>>>

/-- GAP (R166): rows are added in ascending order into one running row. -/
def State.gap (s : State) (i : Nat) (row : BitVec 10) (rows : BitVec 11) (into : BitVec 10) (fp : Bool) (x : Slot) : Try State :=
  if !s.rowsHeld x row.toNat rows.toNat || !s.rowsHeld x into.toNat 1 then .error (0x13, none)
  else do
    (x.engine i).reads row.toNat rows.toNat
    (x.engine i).reads into.toNat 1
    let e := (rangeFrom row.toNat rows.toNat).foldl (fun (e : Engine) r =>
      e.setRow into.toNat (rowAdd fp (e.row into.toNat) (e.row r))) (x.engine i)
    .ok (s.putSlot (x.setEngine i e))

/-! ### Requantisation (R142–R144) -/

/-- A value that RQ has converted: its code, whether the range altered it, and whether it counts as underflow. -/
structure RqValue where
  code : Nat
  saturated : Bool
  underflow : Bool
  /-- max-abs takes the magnitude of this value. -/
  v : Word
  deriving DecidableEq, Repr

/-- Convert to a stored format, saturating (R135): code, and whether the range altered the value. -/
def aConvert (f : AFmt) (mode : Rounding) (v : Fl) : Nat × Bool :=
  match aFlt f with
  | some g => (g.encode mode true v, g.alters mode true v)
  | none => (twosNat 8 (intOfFl mode (-128) 127 v), intAlters mode (-128) 127 v)

/-- Table 5.6, INT mode: `free` is the result for a channel whose lo is above its hi. -/
def rqInt (par : List Byte) (acc : Word) (scale : Word) (free : Byte) : RqValue :=
  let sh := leAt par 4 1 % 64
  let t : Int := (acc.toInt * (leAt par 0 4 : Nat) + (if sh = 0 then 0 else 2 ^ (sh - 1))) / 2 ^ sh
  let zp := signedOf 8 (leAt par 5 1)
  let lo := signedOf 8 (leAt par 6 1)
  let hi := signedOf 8 (leAt par 7 1)
  let y := clampInt (-128) 127 (t + zp)
  let z := if hi < lo then free.toInt else clampInt lo hi y
  { code := twosNat 8 z, saturated := y != t + zp, underflow := acc != 0 && z == zp,
    v := toFp32 ((flOfInt t).mul (flOf scale)) }

/-- R143: the clamp of a code to lo′–hi′. -/
def rqClamp (f : AFmt) (lo hi : Word) (code : Nat) : Nat :=
  let lo' := (aConvert f .rup (flOf lo)).1
  let hi' := (aConvert f .rdn (flOf hi)).1
  let y := aDecode f code
  if y.isNan then code
  else if (aDecode f hi').lt (aDecode f lo') || y.lt (aDecode f lo') then lo'
  else if (aDecode f hi').lt y then hi'
  else code

/-- R143, FP mode, with r = RNE(1 / s). -/
def rqFp (cmd : RqCmd) (par : List Byte) (acc : Word) (r : Word) (mode : Rounding) : RqValue :=
  let a : Fl := if cmd.accInt then flOfInt acc.toInt else flOf acc
  let v := toFp32 (a.mul (flOf (BitVec.ofNat 32 (leAt par 0 4))))
  let off := bf16Word (leAt par 4 2)
  let p := fadd (fmul v r) off
  let (code, altered) := aConvert cmd.target mode (flOf p)
  let code := rqClamp cmd.target cmd.lo cmd.hi code
  let y := aDecode cmd.target code
  let under := if cmd.target = .int8 then y.eq (flOf off) else y.isZero
  { code := code, saturated := altered || !(flOf v).isFinite || !a.isFinite, underflow := !a.isZero && under, v := v }

/-- R144: what RQ adds to the statistics of a working record (Table 5.7). -/
def rqStats (rec : List Byte) (vs : List RqValue) : List Byte :=
  let amax := vs.foldl (fun m v => if (flOf v.v).isFinite && (flOf m).lt (flOf (fabs v.v)) then fabs v.v else m)
    (BitVec.ofNat 32 (leAt rec 0x50 4))
  let sat := min (2 ^ 32 - 1) (leAt rec 0x54 4 + (vs.filter (·.saturated)).length)
  let und := min (2 ^ 32 - 1) (leAt rec 0x58 4 + (vs.filter (·.underflow)).length)
  rec.take 0x50 ++ leBytes 4 amax.toNat ++ leBytes 4 sat ++ leBytes 4 und ++ sliceBytes rec 0x5C 4
    ++ leBytes 8 (leAt rec 0x60 8 + vs.length) ++ rec.drop 0x68

/-- R143: is a command rejected? -/
def rqRejected (cmd : RqCmd) : Bool :=
  !cmd.intMode && ((flOf cmd.lo).isNan || (flOf cmd.hi).isNan || (flOf cmd.hi).lt (flOf cmd.lo))

/-- Write rows of codes. -/
def State.storeRows (s : State) (x : Slot) (dst pitch : Nat) : List (List Byte) → Try State
  | [] => .ok s
  | row :: rest => do
    let s ← s.writeShare x dst row
    s.storeRows x (dst + pitch) pitch rest

/-- The lanes of the channel range of an RQ command (R161). -/
def rqRange (cmd : RqCmd) : List Nat := (rangeFrom cmd.lane.val cmd.lanes.val).filter (· < 16)

/-- RQ bypassed (R160, R166): the entries of the range go to core memory as they are. -/
def State.rqBypass (s : State) (n : Nat) (cmd : RqCmd) (x : Slot) : Try State := do
  let e := x.engine n
  let rows := (rangeFrom cmd.accRow.toNat cmd.rows.toNat).map fun r =>
    ((rqRange cmd).map fun l => leBytes 4 ((e.row r).getD l 0).toNat).flatten
  let t ← s.storeRows x cmd.dst.toNat cmd.pitch.toNat rows
  .ok (t.movedBy x (4 * cmd.rows.toNat * (rqRange cmd).length))

/-- RQ converts (R142–R144): the range's channels to their destination, counted in their record (R161). -/
def State.rqConvert (s : State) (n : Nat) (cmd : RqCmd) (x : Slot) : Try State := do
  let e := x.engine n
  let count := cmd.rows.toNat
  let lanes := rqRange cmd
  let pars ← s.readShare x cmd.params.toNat (8 * lanes.length)
  let rec_ ← match cmd.record with
    | some (off, _) => s.readShare x off.toNat 128
    | none => .ok (zeros 128)
  let inForce : Word := BitVec.ofNat 32 (leAt rec_ 0x40 4)
  let dynamic := match cmd.record with | some (_, d) => d | none => false
  let r := frcp (if dynamic then inForce else 0x3F800000)
  let size := if cmd.intMode then 1 else aSize cmd.target
  let drawing := !cmd.intMode && cmd.rounding.val == 4
  let value (row lane : Nat) : RqValue :=
    let par := sliceBytes pars (8 * (lane - cmd.lane.val)) 8
    let acc := (e.row (cmd.accRow.toNat + row)).getD lane 0
    if cmd.intMode then rqInt par acc inForce (Config.freeBits 8 (s.free + 16 * row + lane))
    else
      let seed := match s.slotTask x with
        | some t => s.engineSeed t x n lane
        | none => 0
      rqFp cmd par acc r (roundingOf cmd.rounding.val (r16Of seed (vecGet e.draws lane 0 + row)))
  let rows := (rangeFrom 0 count).map fun row => lanes.map (value row)
  let t ← s.storeRows x cmd.dst.toNat cmd.pitch.toNat (rows.map fun row => (row.map fun v => leBytes size v.code).flatten)
  let t ← match cmd.record with
    | some (off, _) => t.writeShare x off.toNat (rqStats rec_ rows.flatten)
    | none => .ok t
  let draws := if drawing then lanes.foldl (fun d l => vecSet d l (vecGet d l 0 + count)) e.draws else e.draws
  .ok (((t.withFree (s.free + 16 * count)).movedBy x (8 * lanes.length + count * lanes.length * size)).putSlot
    (x.setEngine n { e with draws := draws }))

<<<

Return exactly, and only, the lines from the start of the listing through the line with "match aFlt f with".

■ COMPLETED TASK:
/-- GAP (R166): rows are added in ascending order into one running row. -/
def State.gap (s : State) (i : Nat) (row : BitVec 10) (rows : BitVec 11) (into : BitVec 10) (fp : Bool) (x : Slot) : Try State :=
  if !s.rowsHeld x row.toNat rows.toNat || !s.rowsHeld x into.toNat 1 then .error (0x13, none)
  else do
    (x.engine i).reads row.toNat rows.toNat
    (x.engine i).reads into.toNat 1
    let e := (rangeFrom row.toNat rows.toNat).foldl (fun (e : Engine) r =>
      e.setRow into.toNat (rowAdd fp (e.row into.toNat) (e.row r))) (x.engine i)
    .ok (s.putSlot (x.setEngine i e))

/-! ### Requantisation (R142–R144) -/

/-- A value that RQ has converted: its code, whether the range altered it, and whether it counts as underflow. -/
structure RqValue where
  code : Nat
  saturated : Bool
  underflow : Bool
  /-- max-abs takes the magnitude of this value. -/
  v : Word
  deriving DecidableEq, Repr

/-- Convert to a stored format, saturating (R135): code, and whether the range altered the value. -/
def aConvert (f : AFmt) (mode : Rounding) (v : Fl) : Nat × Bool :=
  match aFlt f with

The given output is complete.